Quando entrou no doutorado, a ex-aluna trabalhava em uma empresa que a permitiu se dedicar aos estudos, mas teria que permanecer na instituição pelo mesmo período após o término. “Eu tinha um compromisso com a empresa, e este lapso de tempo se tornou impeditivo para que eu me tornasse imediatamente uma professora em tempo integral”, contou. Embora sempre lecione em universidades, Lilian não se dedica exclusivamente ao magistério, o que lhe propiciou grande experiência. “Ter doutorado e trabalhar em empresa, onde a maioria não tem o título, pode se tornar mais um ônus do que um bônus. Ao mesmo tempo, tive diversas vantagens, como em concursos públicos. Também recebia questionamentos do porque não estar na área acadêmica. No Brasil o mercado é um pouco duro, uma questão cultural de que quem tem doutorado deve permanecer na universidade, o que não ocorre em empresas estrangeiras”, relatou.

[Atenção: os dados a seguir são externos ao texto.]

/-- What the eight bytes at an aligned offset of BAR0 hold, but for a register that is written only, for which the manual gives
no read. -/
def barWord (s : State) (fn off : Nat) : Option Nat :=
  if off < 0x1000 then some (match entryAt 0 8 16 off with
    | some q => (lqueue s fn q).cons.toNat
    | none => 0)
  else if off < 0x1100 then
    (let x := lqueue s fn ((off - 0x1000) / 16)
     some (if off % 16 = 0 then x.base.toNat else x.log.toNat))
  else if fn ≠ 0 then some 0
  else if inRange 0x2000 0x800 off then some (capWord (0x100 + (off - 0x2000) / 8)).toNat
  else if inRange 0x10000 0x1000 off then some (half off (vdt s ((off - 0x10000) / 16)))
  else if inRange 0x20000 0x4000 off then some (half off (rootBits (Sparse.get Root.reset s.front.roots ((off - 0x20000) / 16))))
  else if inRange 0x100000 0x80000 off then readPartBlock s ((off - 0x100000) / 4096) ((off - 0x100000) % 4096)
  else if inRange 0x400000 0x80000 off then some (readFabricBlock s (off - 0x400000))
  else if inRange 0x800000 0x10000 off then readDevBlock s (off - 0x800000)
  else some 0

/-- A host read of eight bytes of a function's BAR0: Unsupported Request where the link carries no memory request, and after
THERM.TRIP device control alone answers (R363, R376). A read changes nothing. -/
def barRead (s : State) (fn off : Nat) : Option Word :=
  if off % 8 ≠ 0 ∨ ideHolds s fn ∨ (s.dev.trip ∧ ¬ (fn = 0 ∧ inRange 0x800000 0x10000 off)) then none
  else (barWord s fn off).map (BitVec.ofNat 64)

end Sys2Proof.Machine
end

Lilian publica regularmente artigos internacionais na área de computação forense. Viaja e apresenta trabalhos, o que permite manter o contato com pesquisadores e ter feedback científico. Também já coordenou trabalhos de pesquisa, extensão e curso de pós-graduação. Em 2018, foi coordenadora de projeto de Mestrado em Segurança Pública, que foi aprovado pela Capes quando trabalhava como professora na Universidade Estadual de Minas Gerais. “Me tornei uma pesquisadora em várias frentes. O DCC não me concedeu só um diploma, me capacitou de fato”, relatou.

Para a ex-aluna, houve uma diminuição significativa no número de mulheres nos cursos de graduação e pós-graduação na área da computação, ou mudança de área após algum tempo de formadas. “Há uma dificuldade para a mulher na área da computação, quando me formei na graduação 50% da turma eram mulheres. Muitas das minhas amigas, no decorrer dos anos, saíram da área e foram para assessorias, áreas administrativas e buscaram outros campos. Eu me mantenho firme há 32 anos, estou muito feliz, amo a área e recomendo que entrem neste mercado de trabalho e permaneçam”, contou.

Em 2007, houve o primeiro ano do Prêmio UFMG de Teses e a ex-estudante foi premiada com a melhor tese do Programa de Pós-graduação em Ciência da Computação. “Ser a primeira premiada do DCC/UFMG nesta cerimônia foi motivo de muita honra e orgulho”, comemorou.

Atualmente, Lilian é analista do Ministério Público de Minas Gerais e analisa as evidências digitais que são apreendidas, realiza quebra de senhas, criptografia, criptoanálise, trabalha com inteligência artificial e se orgulha muito de toda a trajetória dentro do DCC. “Sou muito feliz em meu trabalho, na pesquisa e na escolha pela computação. Me sinto realizada e tenho muita gratidão por tudo que vivi e aprendi com os professores que tanto me ajudaram e são parte da minha história de vida e da profissional que sou hoje”, concluiu.

De acordo com o professor José Marcos, Lilian foi uma aluna excepcional, dedicada, estudiosa, séria, muito ativa e perseverante. “Conheci a Lilian quando demos um curso no mestrado na Fundação João Pinheiro, em 1997. Após isto, ela foi para o doutorado no DCC, onde a orientei. Fazia tudo muito bem feito, foi ótima a nossa convivência, é uma pessoa excelente e tenho ótimas lembranças”, contou saudoso.